Your goal ▸
In the records below, find the line that contains "reason, sendsOf_standardReply s h _ _⟩" and the line that contains "obtain ⟨hlen, -⟩ := hr.operands". Set down exactly those lines and every line between them, and nothing more.
-- -- --
/-! ## Requests that stage DECODE drops (R78, R99) -/

/-- R60: the four slots that the decoder checks. -/
theorem headerOfBytes_of_length {hdr : List Byte} (hl : hdr.length = 24) :
    ∃ h, headerOfBytes hdr = some h ∧ h.startCode = slot hdr 0 ∧ h.subStartCode = slot hdr 1 ∧
      h.msgLen = slot hdr 2 ∧ h.pdl = slot hdr 23 :=
  ⟨_, if_pos hl, rfl, rfl, rfl, rfl⟩

/-! ## Requests that reach stage DISPATCH (R113) -/

/-- A HANDLE_REQUEST that passes admission, decode, gate and sub-device check. -/
structure ReachesDispatch (hdr pd : List Byte) (pdLen : Nat) (h : RequestHeader) (s : State) :
    Prop where
  ready : Ready s
  header : headerOfBytes hdr = some h
  operands : OperandsOk pd pdLen
  decodes : PassesDecode h pdLen
  addressed : PassesGate h.dest s
  rootDevice : h.subDevice = 0

/-- The Sends with which a transaction answers a handler's result (R95, R120, R122, R123). -/
def resultSends (s : State) (h : RequestHeader) : HandlerResult → List Event
  | .ack data => standardSends s h 0x00 data
  | .nack reason => standardSends s h 0x02 (be16 reason)
  | .dub bytes => if s.sendPresent = true then [.send false [bytes] 1] else []
  | .silent => []

/-- The standard reply to a request, or none where the reply is suppressed (R95, R120). -/
def standardReply (h : RequestHeader) (own : Uid) (rtype : Byte) (data : List Byte) : Reply :=
  if addressClass h.dest own = .unicast then
    .standard (replyFrame h.src h.dest h.tn rtype h.subDevice (h.cc + 1) h.pid data)
  else .noReply

theorem sendsOf_standardReply (s : State) (h : RequestHeader) (rtype : Byte) (data : List Byte) :
    sendsOf s.sendPresent (standardReply h s.cfg.ownUid rtype data) =
      standardSends s h rtype data := by
  unfold standardReply standardSends
  by_cases hu : addressClass h.dest s.cfg.ownUid = .unicast
  · simp only [hu, if_true, true_and, sendsOf]
  · simp only [hu, if_false, false_and, sendsOf]

theorem replyPolicy_ack (h : RequestHeader) (pd : List Byte) (own : Uid) {data : List Byte}
    (hfits : data.length ≤ 231) :
    replyPolicy (decodeView h pd own) (.ack data) = .ok (standardReply h own rtAck data) := by
  rw [replyPolicy, buildAck, buildStandard_eq_replyFrame _ _ hfits, standardReply,
    apply_ite Except.ok]
  rfl

theorem replyPolicy_nack (h : RequestHeader) (pd : List Byte) (own : Uid) (reason : Word16) :
    replyPolicy (decodeView h pd own) (.nack reason) =
      .ok (standardReply h own rtNackReason (be16 reason)) := by
  rw [replyPolicy, buildNack, buildStandard_eq_replyFrame _ _ (by simp), standardReply,
    apply_ite Except.ok]
  rfl

/-- R120: what the reply policy answers on a result that fits a frame, as the Sends it leads to. -/
theorem replyPolicy_resultSends (h : RequestHeader) (pd : List Byte) (s : State)
    {result : HandlerResult} (hfits : ∀ data, result = .ack data → data.length ≤ 231) :
    ∃ reply, replyPolicy (decodeView h pd s.cfg.ownUid) result = .ok reply ∧
      sendsOf s.sendPresent reply = resultSends s h result := by
  cases result with
  | ack data => exact ⟨_, replyPolicy_ack h pd _ (hfits data rfl), sendsOf_standardReply s h _ _⟩
  | nack reason => exact ⟨_, replyPolicy_nack h pd _ reason, sendsOf_standardReply s h _ _⟩
  | dub bytes => exact ⟨_, rfl, rfl⟩
  | silent => exact ⟨_, rfl, rfl⟩

section
variable {hdr pd : List Byte} {pdLen : Nat} {h : RequestHeader} {s s' : State}
  {result : HandlerResult} {d : Handler}

/-- R99: the parameter data has the length that the PDL slot says. -/
theorem ReachesDispatch.length_pd (hr : ReachesDispatch hdr pd pdLen h s) :
    pd.length = h.pdl.toNat := by
  obtain ⟨hlen, -⟩ := hr.operands
  obtain ⟨-, -, hpdl, -⟩ := hr.decodes
  rw [hlen, hpdl]

/-- Stages DISPATCH to TRANSPORT in one equation: the lookup's effect, then its result's Sends. -/
theorem ReachesDispatch.completes (hr : ReachesDispatch hdr pd pdLen h s)
    (hd : dispatchByKey (decodeView h pd s.cfg.ownUid) s = .ok (result, s'))
    (hfits : ∀ data, result = .ack data → data.length ≤ 231) :
    exec (.handleRequest hdr pd pdLen) s = .next (s'.completed (resultSends s h result)) := by
  obtain ⟨-, -, hsend⟩ := (dispatchByKey_effect hd).keeps_config
  obtain ⟨reply, hreply, hsends⟩ := replyPolicy_resultSends h pd s hfits
  have ho : outcomeOf dispatchByKey (decodeView h pd s.cfg.ownUid) s = .ok (result, s') := by
    rw [outcomeOf, decodeView_subDevice, if_pos hr.rootDevice, hd]
  rw [exec_handleRequest_of_header hr.header, transact_passed dispatchByKey_txnBlind hr.ready
    (paramDataOk_iff.2 hr.operands) (decodeCheck_iff.2 hr.decodes) hr.addressed, ho]
  simp only [hreply, afterReply_eq_completed, hsend, hsends]

theorem supportedCc_iff {cc : Byte} :
    supportedCc cc = true ↔ cc = 0x10 ∨ cc = 0x20 ∨ cc = 0x30 := by
  simp only [supportedCc, Bool.or_eq_true, beq_iff_eq, or_assoc]

/-- R75, R76: every row's key has a supported command class. -/
theorem supportedCc_of_requestKeys :
    ∀ key ∈ requestKeys, supportedCc (key.extractLsb' 16 8) = true :=
  List.all_eq_true.1 rfl

/-- R119: on a row's key the command-class test passes and the row's handler runs. -/
theorem dispatchByKey_of_row {v : RequestView}
    (hd : handlerOfKey (dispatchKey v.cc v.pid) = some d) (s : State) :
    dispatchByKey v s = d v s := by
  have hmem : dispatchKey v.cc v.pid ∈ requestKeys := by
    rw [← keys_of_handlerTable]
    exact List.mem_map_of_mem (handlerOfKey_some hd)
  have hcc : supportedCc v.cc = true := by
    rw [← extractLsb'_dispatchKey_class v.cc v.pid]
    exact supportedCc_of_requestKeys _ hmem
  rw [dispatchByKey, if_pos hcc, hd]

/-- R77, R119: a request that reaches stage DISPATCH on a row's key does what the row's handler
says. -/
theorem ReachesDispatch.completes_row (hr : ReachesDispatch hdr pd pdLen h s)
    (hrow : handlerOfKey (dispatchKey h.cc h.pid) = some d)
    (hd : d (decodeView h pd s.cfg.ownUid) s = .ok (result, s'))
    (hfits : ∀ data, result = .ack data → data.length ≤ 231) :
    exec (.handleRequest hdr pd pdLen) s = .next (s'.completed (resultSends s h result)) :=
  hr.completes ((dispatchByKey_of_row (v := decodeView h pd s.cfg.ownUid) hrow s).trans hd) hfits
-- -- --
Exercise solution ▸
  | nack reason => exact ⟨_, replyPolicy_nack h pd _ reason, sendsOf_standardReply s h _ _⟩
  | dub bytes => exact ⟨_, rfl, rfl⟩
  | silent => exact ⟨_, rfl, rfl⟩

section
variable {hdr pd : List Byte} {pdLen : Nat} {h : RequestHeader} {s s' : State}
  {result : HandlerResult} {d : Handler}

/-- R99: the parameter data has the length that the PDL slot says. -/
theorem ReachesDispatch.length_pd (hr : ReachesDispatch hdr pd pdLen h s) :
    pd.length = h.pdl.toNat := by
  obtain ⟨hlen, -⟩ := hr.operands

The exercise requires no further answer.